A few weeks later, I held Helen's hand again. This time I was kneeling beside her hospital bed while I waited to speak with the hospice nurse who was on her way to visit with her. Helen didn't have her eyes opened anymore, but she could still communicate pretty clearly. When I had first entered her room, sensing the presence of another person, she pleaded, "help me. Help me." Now with one hand grasping her hand and the other caressing the side of her face, I received her request. "How can I help you, Helen?" She didn't know who I was, and I'm certain she didn't have any memory of the sunset we enjoyed a few weeks prior, but I like to think that the feeling of comfort in our practiced hand holding was familiar to her. In my years of serving seniors, I had grown accustomed to some of our residents repeating things over and over again, but this was the first time an endless loop provided an epiphany for me. Helen only said three words again and again and again - the final words I would hear her speak, "I love you."

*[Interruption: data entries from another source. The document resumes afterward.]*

/-- RillEvents, sends and arrivals: a send under its last credit, one without, a LATEST one; an element that finds room for one more, none, and
a LATEST end; a marker at an empty end; an arrival at a join; items in a router whose entry delivers, leads east, off the wafer, and is invalid. -/
theorem witness_RillEventsMoves :
    let send := fun (n : Nat) (latest : Bool) => { entry 1 5 latest false [item9] with credits := n }
    let jin := { send 1 false with ent := (send 1 false).ent ||| BitVec.ofNat 224 (2 ^ 52) }
    let recv := fun (latest : Bool) (n : Nat) => { entry 2 5 latest false (List.replicate n item9) with flight := [item9] }
    (let s := oneRill (send 1 false) (recv false 7)
     (s.rill 0 5).role = 1 ∧ (s.rill 0 5).broken = false ∧ (s.rill 0 5).down = some (0, 6) ∧ (s.rill 0 5).buf = [item9] ∧ (s.rill 0 5).res = [] ∧
       (s.rill 0 5).credits ≠ 0 ∧ (s.rill 0 6).role = 2 ∧ s.hasConv 0 6 false = false ∧ s.nextIn 0 6 false = some item9 ∧
       s.flows 0 6 false = true ∧ (s.rill 0 6).room ((s.rill 0 6).inBuf false) item9 = true ∧
       (∀ y ∈ ((s.rill 0 6).buf ++ [item9]).head?, y.isMark = false)) ∧
    (let s := oneRill (send 0 false) (recv false 8)
     (s.rill 0 5).latest = false ∧ (s.rill 0 5).credits = 0 ∧ (s.rill 0 6).latest = false ∧
       (s.rill 0 6).room ((s.rill 0 6).inBuf false) item9 = false) ∧
    (let s := oneRill (send 0 true) (recv true 1)
     (s.rill 0 5).latest = true ∧ (s.rill 0 6).latest = true ∧ s.flows 0 6 false = true ∧ s.nextIn 0 6 false = some item9) ∧
    (let s := oneRill (send 0 false) { entry 2 5 false false [] with flight := [.mark 0xFFFF] }
     s.nextIn 0 6 false = some (.mark 0xFFFF) ∧ (s.rill 0 6).buf = [] ∧ (s.rill 0 6).room ((s.rill 0 6).inBuf false) (.mark 0xFFFF) = true) ∧
    (let s := oneRill jin { joinOf [] [] 0 with flight1 := [item9] }
     (s.rill 0 6).role = 3 ∧ (s.rill 0 5).jin = true ∧ s.hasConv 0 6 true = false ∧ s.nextIn 0 6 true = some item9 ∧
       s.flows 0 6 true = true ∧ (s.rill 0 6).latest = false ∧ (s.rill 0 6).room ((s.rill 0 6).inBuf true) item9 = true) ∧
    (let r : Rill := { send 1 false with transit := [⟨item9, 0, 0⟩] }
     let s := oneRill r (recv false 0)
     (s.rill 0 5).transit[0]? = some ⟨item9, 0, 0⟩ ∧ ((s.plot 0).route 0).getLsbD 11 = true ∧ ((s.plot 0).route 0).extractLsb' 0 3 = 0 ∧
       ((s.plot 0).route 1).getLsbD 11 = false ∧ hop 0 2 ≠ none ∧ hop 0 1 = none) := by
  decide +kernel

/-- RillEvents, the rest: a converter from FP32 to MX vectors with an element under CMODE 1 and 0, and with a token; a credit on its way back; a
join with data or a token at each input. -/
theorem witness_RillEventsJoins :
    let conv := fun (cmode : Bool) (x : Item) =>
      let r := { entry 2 3 false true [] with flight := [x] }
      oneRill (entry 1 0 false true []) { r with ent := r.ent ||| BitVec.ofNat 224 (if cmode then 2 ^ 47 else 0) }
    let joined := fun (x y : Item) => oneRill (entry 1 5 false false []) (joinOf [x] [y] 1)
    (let s := conv true item9
     s.hasConv 0 6 false = true ∧ (s.rill 0 6).inConv false = [] ∧ s.flows 0 6 false = true ∧ (s.rill 0 6).inFlight false = [item9] ∧
       s.upOf 0 6 false = some (0, 5) ∧ item9.isData = true ∧ (s.rill 0 6).cmode = true ∧ (s.rill 0 6).role = 2) ∧
    ((conv false item9).rill 0 6).cmode = false ∧ ((conv false .eos).rill 0 6).inFlight false = [.eos] ∧ Item.eos.isData = false ∧
    ((oneRill { entry 1 5 false false [] with back := 1 } (entry 2 5 false false [])).rill 0 5).back ≠ 0 ∧
    (let s := joined item9 (.mark 3)
     (s.rill 0 6).role = 3 ∧ (s.rill 0 6).broken = false ∧ (s.rill 0 6).credits ≠ 0 ∧ (s.rill 0 6).down ≠ none ∧ s.flows 0 6 false = true ∧
       s.flows 0 6 true = true ∧ (s.rill 0 6).buf = [item9] ∧ (s.rill 0 6).buf1 = [.mark 3]) ∧
    ((joined item9 item9).rill 0 6).buf1 = [item9] ∧ ((joined .eos item9).rill 0 6).buf = [.eos] ∧ ((joined .eos .eos).rill 0 6).buf1 = [.eos] := by
  decide +kernel

/-- Core p with a receive end 5 fed by end 6 of core q, on which the task in slot 3 waits since cycle 0, and an idle send end 6. -/
def waitingCore (s : State) (p q : Nat) : State :=
  let x := s.setRill p 5 { entry 2 5 false false [] with ups := [(q, 6)], launch := 9 }
  let y := x.setRill p 6 { entry 1 5 false false [] with down := some (q, 5), launch := 9 }
  y.onTask p 3 (fun t => { t with st := .wait, wait := .rill 5 false, rwait := [(10, [])] })

/-- DeadlockAndQuiescence: a set within a cluster and one across the wafer, one cycle short of 2^16 and at it, and one with a
credit on its way; a save whose
markers went out 4,096 cycles ago. -/
theorem witness_DeadlockAndQuiescence :
    let s := { waitingCore owned 0 0 with launches := [oneLaunch] }
    let w := { waitingCore (waitingCore owned 0 24531) 24531 0 with launches := [oneLaunch] }
    let at_ := fun (s : State) (n : BitVec 64) => s.setDie 0 { cyc := n }
    (s.deadSet [(0, 5)] [0] = true ∧ oneCluster 0 (clusterIn 0) [(0, 5)] [0] = true ∧ (s.rill 0 5).launch = oneLaunch.id ∧
      s.launch? 9 = some oneLaunch ∧ detDie false 0 [(0, 5)] [0] = 0 ∧ s.stillSince 0 [(0, 5)] [0] = 0 ∧
      ((at_ s 65535).die 0).cyc.toNat < 0 + 2 ^ 16 ∧ 0 + 2 ^ 16 ≤ ((at_ s 65536).die 0).cyc.toNat ∧ s.fired = [] ∧
      (s.plot 0).waitsPort 3 5 ((s.rill 0 5).role == 1) = true ∧ s.canStir (0, 5) = false ∧
      (s.onRill 0 6 (fun r => { r with back := 1 })).canStir (0, 5) = true) ∧
    (w.deadSet [(0, 5), (24531, 5)] [0, 24531] = true ∧ someCluster [(0, 5), (24531, 5)] [0, 24531] = false ∧
      detDie true 0 [(0, 5), (24531, 5)] [0, 24531] = 0 ∧ w.stillSince 0 [(0, 5), (24531, 5)] [0, 24531] = 0) ∧
    (let u := { owned.setDie stewardDie { cyc := 4096 } with
       launches := [{ oneLaunch with marked := true }], hostCmd := some { cmd := 1, launch := 9, cq := 0, start := 0 } }
     u.launch? 9 = some { oneLaunch with marked := true } ∧ 4096 ≤ ((u.die stewardDie).cyc - 0).toNat) := by decide +kernel

/-- A launch record of one plot, privileged, with no private area, its code, its one template and its save area at physical addresses, and a
number of rill records in its table. -/
def launchWords (rills : Nat) : List (BitVec 64) :=
  let cap := fun (a n : Nat) => [(physPtr a n).cap.extractLsb' 0 64, (physPtr a n).cap.extractLsb' 64 64]
  [0x900000101, 0x0101, BitVec.ofNat 64 (2 ^ 40 + rills * 2 ^ 48), 0] ++ cap 0x20000 4 ++ cap 0x30000 1 ++ cap 0x100000 32 ++ [0, 0] ++
    (if rills = 0 then [0, 0] else cap 0x31000 1) ++ List.replicate 14 0 ++ [16, 0, 0, 0]

/-- The words of that record's template: one task at offset 8 of the code, of priority 2, on every plot, with argument 5. -/
def oneTmpl : Tmpl := ⟨BitVec.ofNat 64 (8 + 2 ^ 40 + 2 * 2 ^ 45), 0x01010000, 5, 0⟩

/-- Words stored from an address up. -/
def storing (s : State) (a : Nat) (ws : List (BitVec 64)) : State := s.wrBytes a (wordBytes ws)

/-- A module of one plot with the template, the object table of the sixteen empty private objects 16 to 31, and queues of 2 entries at host address 0. -/
def serving (x : LQueue) : State :=
  let s := storing { owned with mod := { owned.mod with rects := [(0, 0, 1, 1)], otroot := 0x40000 } } 0x30000
    [oneTmpl.t0, oneTmpl.t1, oneTmpl.t2, oneTmpl.t3]
  let node := fun (a : Nat) => BitVec.ofNat 64 (2 ^ 63 + 2 ^ 62 + a)
  let t := storing (storing (storing (storing s 0x40000 [node 0x40800]) 0x40800 [node 0x41000]) 0x41080 (List.replicate 16 (node 0x42000))) 0x42000 [0, 1]
  t.onQueue 7 (fun _ => { x with lqsize := 2, cqsize := 2 })

/-- LaunchEvents, the queue: a record that passes every check, one that does not; a completion record and an error record posted to an empty ring. -/
theorem witness_LaunchEventsQueue :
    let s := serving { lqtail := 1 }
    let good := storing s (10 * 2 ^ 48) (launchWords 0)
    let done := serving { waiting := [doneWords 0x10 0 9 0 0 0, [0]] }
    (owned.ownedBy 2 ∧ s.sluiceOn = true ∧ s.ownerUp = true ∧ s.mod.featack.getLsbD 0 = true ∧ s.nextServed = some 7 ∧ (s.queue 7).undef = 0 ∧
      s.ownerAddr (s.queue 7).lqbase (256 * ((s.queue 7).lqhead.toNat % (s.queue 7).lqsize.toNat)) = 10 * 2 ^ 48) ∧
    s.launchCode (newLaunch (List.replicate 32 0) 7) = some 0x20 ∧
    ((List.range 32).map (fun i => good.rdW (10 * 2 ^ 48 + 8 * i)) = launchWords 0 ∧ s.launchCode (newLaunch (launchWords 0) 7) = none ∧
      (newLaunch (launchWords 0) 7).id = 9) ∧
    ((done.queue 7).waiting = [doneWords 0x10 0 9 0 0 0, [0]] ∧ (done.queue 7).cqRoom = true ∧ done.sluiceOn = true ∧ done.ownerUp = true) := by
  unfold State.ownedBy
  decide +kernel

/-- LaunchEvents, the place: a record waiting for a plot that another launch holds, one that finds it free, and one whose rill its place refuses
(a route of software that is not there); the task that starts. -/
theorem witness_LaunchEventsPlace :
    let s := serving { taken := some (launchWords 0) }
    let l := newLaunch (launchWords 0) 7
    let u := storing (serving { taken := some (launchWords 1) }) 0x31000 [0x600000005000000, 0x8000000, 0, 0]
    let m := newLaunch (launchWords 1) 7
    ((s.queue 7).taken = some (launchWords 0) ∧ s.sluiceOn = true ∧ s.launches = [] ∧ s.findPlace l [] = some (0, 0, 0) ∧
      (s.startLaunch (l.at_ (0, 0, 0))).isSome = true ∧ s.tmpls l = [oneTmpl]) ∧
    (s.onPlot 0 (fun x => { x with owner := some (3, 0) })).findPlace l [] = none ∧
    (∃ y ∈ (launched s).launches, y.id = l.id ∧ y.st ≠ .saved) ∧
    (u.findPlace m [] = some (0, 0, 0) ∧ (u.startLaunch (m.at_ (0, 0, 0))).isNone = true) ∧
    (slotTmpls [oneTmpl] (0, 0))[0]? = some oneTmpl ∧ (slotTmpls [oneTmpl] (0, 0)).length ≤ 16 ∧ oneTmpl.entry = 8 := by decide +kernel

/-- LaunchEvents, the end: a launch whose tasks are gone, with no field, and with one whose pass is still in the array. -/
theorem witness_LaunchEventsEnd :
    let s := launched owned
    let f := { oneField with passes := [{ tile := 5, m := 1, fin := true, swap := false, eos := false, entered := true }] }
    let u := inField s f {}
    s.launch? 9 = some oneLaunch ∧ s.sluiceOn = true ∧ oneLaunch.st = .live ∧ s.allGone oneLaunch = true ∧ s.fields = [] ∧
    u.allGone oneLaunch = true ∧ u.fields = [f] ∧ f.launch = oneLaunch.id ∧ u.releasable f = false := by decide +kernel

The only thing I could think of to do was to reciprocate, "I love you too." After leaving her room many moments later, I thought - well, she didn't really ask for help. In reflection, I see that she had indeed required the help of another person in that moment. Helen's final care need was the opportunity to give something of herself - the most basic and essential human gift - her expression of love. She may not have known who was kneeling beside her that morning or whose hand she held, but through the fog of dementia and in the final day of her life she had, yet again, found a moment of success.

If you are caring for a loved with with dementia, do not despair in the struggles of the journey. Be intent, rather, to finding moments of success. You are not failing. You simply need to redefine what success looks like. For those who do not have dementia, our emotional needs can be excruciatingly complex and thus much harder to be met. People living with dementia are not as beholden to those same complexities. Most times when we interpret that they have lost their way, they don't actually want you to point them toward a destination but rather for you simply to join their journey.

Helen, I'll bet you have some spectacular views of the sunset now. P.S. I love you too.